わたくしごとながら、初めて買った馬券はダービーのミホノブルボンの単勝。
もちろん鞍上は小島貞。
小島貞博調教師のご冥福をお祈りします。
さて、次回は・・・
シルクロードS と 京都牝馬S
スマートファルコンがハナを切り、フリオーソ、ランフォルセが続く。最後に久々の分、伸びを欠いたフリオーソをランフォルセが交わしておしまい。それだけのレース。ランフォルセの位置にいなかった時点でニホンピロアワーズは圏外に去っており、あの騎乗は甚だ疑問。鞍上の差といえばそれまでだが。
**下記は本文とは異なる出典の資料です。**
-- ==== Sys2Proof/Machine/Banks.lean ====
section
/-! DEFINITION. Reading and writing the banks of the state, the values the chart puts in force, and status codes. -/

namespace Sys2Proof.Machine

/-- Index of a slice: 0 SH, 1 EN, 2 HD (16 R391). -/
def sliceIx : Slice → Nat
  | .sh => 0
  | .en => 1
  | .hd => 2

/-- Index of a slice link: 0 SL-A, 1 SL-B, 2 SL-C. -/
def linkIx : Link → Nat
  | .slA => 0
  | .slB => 1
  | .slC => 2

/-- Index of a register path (17 R410): the control port, H0, H1, then the seven cores. -/
def pathIx : Path → Nat
  | .cp => 0
  | .bar0 n => 1 + n.val
  | .core c => 3 + c.val

/-! ### Banks -/

/-- The clock state of a slice. -/
def State.clock (s : State) (k : Slice) : ClockState := tabGet ({} : ClockState) s.clocks (sliceIx k)

/-- Write the clock state of a slice. -/
def State.setClock (s : State) (k : Slice) (v : ClockState) : State :=
  { s with clocks := tabSet ({} : ClockState) s.clocks (sliceIx k) v }

/-- Change the clock state of a slice. -/
def State.modClock (s : State) (k : Slice) (f : ClockState → ClockState) : State := s.setClock k (f (s.clock k))

/-- The state of a slice link. -/
def State.link (s : State) (k : Link) : LinkState := tabGet ({} : LinkState) s.links (linkIx k)

/-- Write the state of a slice link. -/
def State.setLink (s : State) (k : Link) (v : LinkState) : State :=
  { s with links := tabSet ({} : LinkState) s.links (linkIx k) v }

/-- Change the state of a slice link. -/
def State.modLink (s : State) (k : Link) (f : LinkState → LinkState) : State := s.setLink k (f (s.link k))

/-- The firmware core. -/
def State.core (s : State) (k : Nat) : Core := tabGet ({} : Core) s.cores k

/-- Write the firmware core. -/
def State.setCore (s : State) (k : Nat) (v : Core) : State :=
  { s with cores := tabSet ({} : Core) s.cores k v }

/-- Change the firmware core. -/
def State.modCore (s : State) (k : Nat) (f : Core → Core) : State := s.setCore k (f (s.core k))

/-- The host port. -/
def State.host (s : State) (k : Nat) : HostPort := tabGet ({} : HostPort) s.hosts k

/-- Write the host port. -/
def State.setHost (s : State) (k : Nat) (v : HostPort) : State :=
  { s with hosts := tabSet ({} : HostPort) s.hosts k v }

/-- Change the host port. -/
def State.modHost (s : State) (k : Nat) (f : HostPort → HostPort) : State := s.setHost k (f (s.host k))

/-- The peer port. -/
def State.peer (s : State) (k : Nat) : PeerPort := tabGet ({} : PeerPort) s.peers k

/-- Write the peer port. -/
def State.setPeer (s : State) (k : Nat) (v : PeerPort) : State :=
  { s with peers := tabSet ({} : PeerPort) s.peers k v }

/-- Change the peer port. -/
def State.modPeer (s : State) (k : Nat) (f : PeerPort → PeerPort) : State := s.setPeer k (f (s.peer k))

/-- The memory port. -/
def State.mem (s : State) (k : Nat) : MemPort := tabGet ({} : MemPort) s.mems k

/-- Write the memory port. -/
def State.setMem (s : State) (k : Nat) (v : MemPort) : State :=
  { s with mems := tabSet ({} : MemPort) s.mems k v }

/-- Change the memory port. -/
def State.modMem (s : State) (k : Nat) (f : MemPort → MemPort) : State := s.setMem k (f (s.mem k))

/-- The enable bit of an engine port. -/
def State.portOn (s : State) (k : Nat) : Bool := tabGet (false : Bool) s.portEnable k

/-- Write the enable bit of an engine port. -/
def State.setPortOn (s : State) (k : Nat) (v : Bool) : State :=
  { s with portEnable := tabSet (false : Bool) s.portEnable k v }

/-- Change the enable bit of an engine port. -/
def State.modPortOn (s : State) (k : Nat) (f : Bool → Bool) : State := s.setPortOn k (f (s.portOn k))

/-- The landing of a partition. -/
def State.landing (s : State) (k : Nat) : Landing := tabGet ({} : Landing) s.landings k

/-- Write the landing of a partition. -/
def State.setLanding (s : State) (k : Nat) (v : Landing) : State :=
  { s with landings := tabSet ({} : Landing) s.landings k v }

/-- Change the landing of a partition. -/
def State.modLanding (s : State) (k : Nat) (f : Landing → Landing) : State := s.setLanding k (f (s.landing k))

/-- The stall entry of a stream. -/
def State.stall (s : State) (k : Nat) : Stall := tabGet ({} : Stall) s.stalls k

/-- Write the stall entry of a stream. -/
def State.setStall (s : State) (k : Nat) (v : Stall) : State :=
  { s with stalls := tabSet ({} : Stall) s.stalls k v }

/-- Change the stall entry of a stream. -/
def State.modStall (s : State) (k : Nat) (f : Stall → Stall) : State := s.setStall k (f (s.stall k))

/-- The state of a partition. -/
def State.part (s : State) (k : Nat) : PartState := tabGet (.absent : PartState) s.parts k

/-- Write the state of a partition. -/
def State.setPart (s : State) (k : Nat) (v : PartState) : State :=
  { s with parts := tabSet (.absent : PartState) s.parts k v }

/-- Change the state of a partition. -/
def State.modPart (s : State) (k : Nat) (f : PartState → PartState) : State := s.setPart k (f (s.part k))

/-- The queue-table entry. -/
def State.queue (s : State) (k : Nat) : Queue := tabGet ({} : Queue) s.queues k

/-- Write the queue-table entry. -/
def State.setQueue (s : State) (k : Nat) (v : Queue) : State :=
  { s with queues := tabSet ({} : Queue) s.queues k v }

/-- Change the queue-table entry. -/
def State.modQueue (s : State) (k : Nat) (f : Queue → Queue) : State := s.setQueue k (f (s.queue k))
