/-- A descriptor that ended early after sending a piece sends its header once more with FAILED set (12 R293). -/
def State.resendHeader (s : State) (c : Nat) (r : Running) : State :=
  match r.early with
  | some st =>
    if r.cmb.placed && decide (0 < r.cmb.cutAt) && !r.cmb.resent && r.stopWrites then
      let inst := (r.cmb.first.map (fun f => instOf f.1)).getD 0
      let addr := (r.cmb.first.map (fun f => localOf f.1)).getD 0
      let h := cmbHeaderBytes r.words addr ((s.chanPart c).getD 0) (some st)
      (s.modRun c (fun r => { r with cmb := { r.cmb with resent := true, open_ := r.cmb.open_ + 1 } })).sendPiece c r inst 0
        (mark false h)
    else s
  | none => s

/-- A piece has ended. Its slot's refusal ends the descriptor, and no further piece is sent; where no answer came the descriptor ends early
under 09 R226, which its header then tells (12 R293). -/
def State.pieceBack (s : State) (c : Nat) (st : Status) (answered : Bool) : State :=
  let s := s.modRun c (fun r => { r with cmb := { r.cmb with open_ := r.cmb.open_ - 1 } })
  match (s.chan c).run with
  | some r =>
    if st = .ok ∨ r.early.isSome then s
    else (s.modRun c (fun r => { r with cmb := { r.cmb with resent := r.cmb.resent || answered, out := [] } })).endEarly c st
  | none => s

/-! ### Going on -/

/-- Keep a FILL's next elements waiting. -/
def fillUp : Nat → Running → Running
  | 0, r => r
  | fuel + 1, r =>
    if r.elemIx < dCount r.words ∧ r.outQ.length < 512 ∧ r.quit = false then
      let p := fillElem r.words r.prbs
      fillUp fuel (Running.putAt { r with prbs := p.2, elemIx := r.elemIx + 1 } 0 (dstBase r + dstOff [] r.words r.elemIx)
        (mark false p.1))
    else r

/-- Headers are in: the descriptor moves elements. A GATHER_SEQ row must be one token (09 R218). -/
def State.headersIn (s : State) (c : Nat) (r : Running) : State :=
  let ready (m : Option SeqMap) : Bool := m.elim true (·.ready)
  if !(ready r.seqS && ready r.seqD) then s
  else if dOp r.words = 9 ∧ dN0 r.words * dElem r.words ≠ r.seqS.elim 0 (·.tokenBytes) then s.endEarly c .malformed
  else s.modRun c (fun r => { r with phase := .active })

/-- Read the next range of a GATHER_SEQ once the last is read out. -/
def State.nextRange (s : State) (c : Nat) (r : Running) : State :=
  if dOp r.words ≠ 9 ∨ r.quit = true ∨ r.rangeRead = true then s
  else
    let spent := r.range.isSome && decide (srcLimit [] r ≤ r.srcNext)
    let ix := if spent then r.rangeIx + 1 else r.rangeIx
    if r.range.isSome && !spent then s
    else if dN2 r.words ≤ ix then s.modRun c (fun r => { r with rangeIx := ix })
    else
      (s.modRun c (fun r => { r with rangeIx := ix, range := none, srcNext := 0, rangeRead := true })).chanAccess c
        (mkAccess (.channel c) (.rangeEntry c ix) .read none 0 8) (BitVec.ofNat 64 (dOperand r.words + 8 * ix))

/-- A coded source that has been read whole must have given every element (10 R266). -/
def Running.codedEnd (r : Running) : Running :=
  if dFlag r.words 8 && !r.quit && r.zrc.bodyLen.isSome && decide (0x20 + r.zrc.bodyLen.getD 0 ≤ r.srcNext) && r.reads.isEmpty
      && decide (r.unitIx < dCount r.words) then r.codedBad else r

/-- The source is exhausted: the root of a HASH and the last run and the header of a coded stream are given out. The header
waits until every body byte has reached its completion point (09 R216; 10 R265). -/
def State.lastBytes (s : State) (c : Nat) (r : Running) : State :=
  if !r.srcDone (s.pipeOps r.words) || r.quit then s
  else if dOp r.words = 8 then
    if r.rootOut then s
    else s.modRun c (fun r => Running.putAt { r with rootOut := true } 0 (dstBase r) (mark false (treeHash r.hashed)))
  else if dFlag r.words 9 then
    if !r.zrc.closed then
      s.modRun c (fun r =>
        let r' := { r with zrc := { r.zrc with run := [], closed := true } }
        if r.zrc.run.isEmpty then r' else r'.putCoded 0 (zrcRun r.zrc.run))
    else if !r.zrc.headed && r.outQ.isEmpty && s.chanWrites c == 0 then
      s.modRun c (fun r => Running.putAt { r with zrc := { r.zrc with headed := true } } 0 (dstBase r)
        (mark false (zrcHeaderBytes (delem (s.pipeOps r.words) r.words) (dCount r.words) r.zrc.out)))
    else s
  else s

/-- Every burst has reached its completion point and nothing is left to give out (09 R224, steps 1 and 2). -/
def State.allDone (s : State) (c : Nat) (r : Running) : Bool :=
  r.srcDone (s.pipeOps r.words) && r.outQ.isEmpty && !s.chanBusy c && (s.chan c).pieces.isEmpty
    && (r.stopWrites || r.quit || (dOp r.words != 8 || r.rootOut) && (!dFlag r.words 9 || r.zrc.headed))
    && (dOp r.words != 4 && dOp r.words != 5
      || (r.cmb.open_ == 0 && (r.stopWrites || r.cmb.out.isEmpty && r.cmb.placed)))

/-- Go on with a channel's descriptor as far as it goes without a command. -/
def State.advanceChan (c : Nat) (s : State) : State :=
  match (s.chan c).run with
  | none => s
  | some r =>
    match r.phase with
    | .headers =>
      let s := s.headersIn c r
      match (s.chan c).run with
      | some r => s.placeContribution c r
      | none => s
    | .active =>
      let s := s.modRun c (fun r => Running.codedEnd (if dOp r.words = 2 then fillUp 600 r else r))
      let s := ((s.chan c).run.elim s (s.placeContribution c)).cutPiece c
      let s := (s.chan c).run.elim s (s.nextRange c)
      let s := (s.chan c).run.elim s (s.lastBytes c)
      let s := (s.chan c).run.elim s (s.resendHeader c)
      let s := (s.chan c).run.elim s (fun r => if r.quit then s else (s.nextRead c r).2)
      let s := (s.chan c).run.elim s (fun r => match r.outQ with
        | b :: _ => if r.seqD.isSome && !r.stopWrites then (s.resolveSide c true r.seqD b.addr.toInt).2 else s
        | [] => s)
      (s.chan c).run.elim s (fun r =>
        if r.phase == .active && s.allDone c r then s.modRun c (fun r => { r with phase := .drained }) else s)
    | _ => s

/-! ### Ending (09 R224) -/

/-- The status a descriptor ends with. -/
def Running.code (r : Running) : Status :=
  match r.early with
  | some st => st
  | none => if dOp r.words = 3 ∧ 0 < r.mism then .checkFail else if r.cmb.poison then .poison else .ok

/-- The STATUS word (09 R206). -/
def Running.statusWord (r : Running) : Nat :=
  let code := statusCode r.code
  code + 2 ^ 8 + 2 ^ 9 * b2n (code != 0) + 2 ^ 10 * (if dOp r.words = 3 then min r.mism 0x3FFFFF else 0)

/-- The pending status of the queue or ring a descriptor came from (06 R139; 09 R233). -/
def State.pendingOf (s : State) (c : Nat) (q : Option Nat) : Status :=
  match q with
  | some q => (s.queue q).pending
  | none => (s.chan c).mPending

/-- Set the pending status. -/
def State.setPending (s : State) (c : Nat) (q : Option Nat) (st : Status) : State :=
  match q with
  | some q => s.modQueue q (fun x => { x with pending := st })
  | none => s.modChan c (fun ch => { ch with mPending := st })

/-- Attach a failure: the earliest unreported one wins (06 R139). -/
def State.attach_ (s : State) (c : Nat) (q : Option Nat) (st : Status) : State :=
  if s.pendingOf c q = .ok then s.setPending c q st else s

/-- The list has ended: the consumer index advances and the cursor returns to 0 (06 R128). -/
def State.endList (s : State) (c : Nat) (q : Option Nat) : State :=
  match q with
  | some q => s.modQueue q (fun x => { x with cons := x.cons + 1, cursor := 0 })
  | none => s.modChan c (fun ch => { ch with mCons := ch.mCons + 1, mCursor := 0 })

/-- STOP_AFTER stops the queue, or the ring (09 R222). -/
def State.stopAfter (s : State) (c : Nat) (q : Option Nat) : State :=
  match q with
  | some q => if (s.queue q).state = .enabled then s.modQueue q (fun x => { x with state := .stopping, enable := false }) else s
  | none => if (s.chan c).state = .enabled then s.modChan c (fun ch => { ch with state := .stopping, enable := false }) else s

/-- Decrement the completion count (09 R231); no interrupt reports a fence write that was not acknowledged (13 R331). -/
def State.countDown (s : State) (c : Nat) (fenceLost : Bool) : State :=
  let n := (s.chan c).count
  if n = 0 then s.modChan c (fun ch => { ch with under := sat32 ch.under })
  else
    let s := s.modChan c (fun ch => { ch with count := ch.count - 1 })
    if n = 1 ∧ fenceLost = false then s.raiseVector (s.chanEntry c).vector else s

/-- Step 5, then the list advances and the channel is at a boundary (09 R222, R224). -/
def State.finishDesc (s : State) (c : Nat) : State :=
  match (s.chan c).run with
  | none => s
  | some r =>
    let s := s.holdGive (quotaOf (s.chanPart c)) r.rowHold
    let s := if dOp r.words = 3 ∧ r.noFlags = false ∧ r.unstarted = false then
        s.modChan c (fun ch => { ch with cmpFirst := BitVec.ofNat 64 (min (r.firstMis.getD (2 ^ 64 - 1)) (2 ^ 64 - 1)) })
      else s
    let s := if dFlag r.words 0 && !r.noFlags && r.code != .aborted then s.countDown c r.fenceLost else s
    let s := if r.listEnds ∨ dNext r.words = 0 then s.endList c r.queue
      else s.setCursor c r.queue (BitVec.ofNat 64 (dNext r.words))
    let s := if dFlag r.words 1 && !r.noFlags && r.code != .aborted then s.stopAfter c r.queue else s
    s.modChan c (fun ch => { ch with run := none })

/-- Step 4: the fence, or pending (06 R139). (DEDUCED, log 67) -/
def State.fenceStep (s : State) (c : Nat) : State :=
  match (s.chan c).run with
  | none => s
  | some r =>
    if dFence r.words ≠ 0 ∧ r.noFence = false then
      let p := s.pendingOf c r.queue
      let st := if p = .ok then r.code else p
      (s.modRun c (fun r => { r with phase := .fenceWrite })).chanAccess c
        (mkWrite (.channel c) (.fenceWrite c) none 0
          (leBytes 8 (dFenceVal r.words) ++ [BitVec.ofNat 8 (statusCode st)] ++ zeros 7))
        (BitVec.ofNat 64 (dFence r.words))
    else (s.attach_ c r.queue r.code).finishDesc c

/-- A fence's write has ended: pending is clear, or takes the status a fence not written leaves (08 R191). -/
def State.fenceBack (s : State) (c : Nat) (st : Status) : State :=
  match (s.chan c).run with
  | none => s
  | some r =>
    if st = .ok then (s.setPending c r.queue .ok).finishDesc c
    else ((s.attach_ c r.queue (if r.code = .ok then st else r.code)).modRun c (fun r => { r with fenceLost := true })).finishDesc c

/-- DESCRIPTOR_END: step 3, the STATUS write, where the work is done. (DEDUCED, log 67) -/
def State.endDesc (s : State) (c : Nat) : State :=
  match (s.chan c).run with
  | none => s
  | some r =>
    if r.phase ≠ .drained then s
    else if r.noStatus then s.fenceStep c
    else
      (s.modRun c (fun r => { r with phase := .statusWrite })).chanAccess c
        (mkWrite (.channel c) (.statusWrite c) none 0 (leBytes 4 r.statusWord)) (r.addr + 0x78)

/-! ### Bursts that come back -/

/-- The bytes a read returned, each with the poison of its line. -/
def markedData (a : Access) (r : AccResult) : MarkedBytes :=
  ((List.range r.data.length).zip r.data).map (fun x => (x.2, r.poison.getD ((a.pa.toNat % 64 + x.1) / 64) false))

/-- A read burst has ended: its data wait to enter the hold, or its error ends the descriptor. -/
def State.readBack (s : State) (a : Access) (c b : Nat) (res : AccResult) : State :=
  let s := s.holdGive (quotaOf (s.chanPart c)) 256
  match (s.chan c).run with
  | none => s
  | some r =>
    if r.quit then s.modRun c (fun r => { r with reads := r.reads.filter (fun x => x.burst != b) })
    else if res.status ≠ .ok then
      (s.modRun c (fun r => { r with reads := r.reads.filter (fun x => x.burst != b) })).endEarly c res.status
    else s.modRun c (fun r => { r with reads := r.reads.map (fun x =>
      if x.burst = b then { x with result := some (.ok, markedData a res), pa := a.pa } else x) })

/-- READ_BURST_RETURN: a burst's data enter the hold; those in front feed the elements (09 R227; 10 R240). -/
def State.burstArrive (s : State) (c b : Nat) : State :=
  let s := s.modRun c (fun r => { r with reads := r.reads.map (fun x =>
    if x.burst = b ∧ x.result.isSome = true then { x with arrived := true } else x) })
  s.takeReads c 33

/-- A write burst has reached its completion point: it counts its bytes and credits its TIDE; a refused credit or a failed
write ends the descriptor (09 R225, R226). -/
def State.writeBack (s : State) (a : Access) (c : Nat) (res : AccResult) : State :=
  let s := s.holdGive (quotaOf (s.chanPart c)) 256
  if res.status ≠ .ok then s.endEarly c res.status
  else
    let n := a.enabledBytes
    let s := s.modChan c (fun ch => { ch with wrBytes := ch.wrBytes + BitVec.ofNat 64 n })
    match a.tide with
    | some k =>
      if instOf a.pa = s.ownId ∧ n ≠ 0 then
        let t := s.tideCredit k (s.chanPart c) n
        if t.1 then t.2 else t.2.endEarly c .permission
      else s
    | none => s

/-- A waiting descriptor's tidemark has been reached (13 R319). -/
def State.waitReached (s : State) (c : Nat) : State :=
  match (s.chan c).run with
  | some r =>
    if r.phase == .waiting && s.tideReached (dTide r.words) (BitVec.ofNat 64 (dOperand r.words)) then s.workDone c else s
  | none => s

/-- wait_limit has passed for a waiting descriptor (09 R220). -/
def State.waitExpired (s : State) (c : Nat) : State :=
  match (s.chan c).run with
  | some r => if r.phase == .waiting && s.theChart.limits.waitLimit != 0 then s.endEarly c .timeout else s
  | none => s

/-- A pause has lasted wait_limit (09 R228). -/
def State.paceExpired (s : State) (c : Nat) : State :=
  match (s.chan c).run with
  | some r => if r.paused && s.theChart.limits.waitLimit != 0 then s.endEarly c .timeout else s
  | none => s

end Sys2Proof.Machine
end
キングズエンブレムはあの馬場ではどうしようもない。たいして内容のあるレースではなかったが、フリオーソがあれだけ走れたのは意外だった。さすがだ。ダイオライト記念なら楽勝しそう。しかしあれだけいいスタートを切ったのだから戸崎はスマートファルコンのハナを叩く騎乗をしてみてもよかったんじゃないか?小崎調教師はドバイには招待されれば行くという。なんとも楽しみなことじゃないか。
英国の競馬場のなかでみかけるブックメイカーは馬券を売ったときのオッズで払い戻しをしてくれるらしい。ブックメイカーで買った馬券が当たったことがないのでよく知らないが、そういうことらしい。
前日売りのスマートファルコンの単勝オッズは2.5倍。もっともブックメイカー方式だったらそもそもこんなオッズが一瞬でもつくわけがないのだが。
さて川崎記念に出てきたスマートファルコン。
ドバイWCは招待競走だから渡航費を稼ぐために出てきたわけではない。単純に賞金を稼ぎにきたのだろう。
前走、東京大賞典は辛勝だった。武豊も負けたと思ったらしい。もちろんあれがスマートファルコンの能力なわけはなく、デキに問題があったことは、馬体重、帝王賞とのテンと上がり3Fの比較をみれば一目瞭然。陣営は、トランセンドもエスポワールシチーもいないなら本調子を欠いても楽勝できると踏んでいたんじゃないか?と思える。
目論みどおり1着賞金は稼いだが、内容はいつものスマートファルコンではなかった。無理に使った悪い影響が出なければいいが、と思う。
ただ、あの東京大賞典のパフォーマンスで、陣営としては「これだけの馬を、世界最高峰のレースに使うには、中途半端な状態では送り出せませんから」的なコメントを発してドバイ回避の条件は整った。そこを見越してのあの仕上げでのあの結果だったとしたら小崎調教師の腕はなかなかのものだが、それはまあ穿ちすぎ。
距離延長、左回りに不安はなく、相手関係は前走より楽。フリオーソが万全の状態ならともかくも、追い切り後のコメントでもまだ重めを気にしていた。常識的に今回は見送りが妥当。ワンダーアキュートはJCダートでいちばん強い競馬をしたといってもいい内容だった。スマートファルコンのデキの問題もあったにしても大井2000mでスマートファルコンにあそこまで迫れるだけの理由はあった。今回のメンバーには前走、驚くようなパフォーマンスを見せた馬はいない。(ボランタスの前走はなかなか強かったが浦和記念だしなあぁぁ。)
スマートファルコンの頭は鉄板。相手探し。相手は1頭に絞りたいが・・・。
狙いは軽めの馬場になって持ち味の決め脚が活かせそうなキングスエンブレムなのだが、差し馬がまったく伸びないどろどろ馬場ならニホンピロアワーズ。
オッズ的に2点は難しそうなので、重に回復すれば(しないと思うが)ニホンピロアワーズ、回復すればキングスエンブレム、直前に馬場状態を確認できないようならニホンピロアワーズ、を相手にした馬券を買いたい。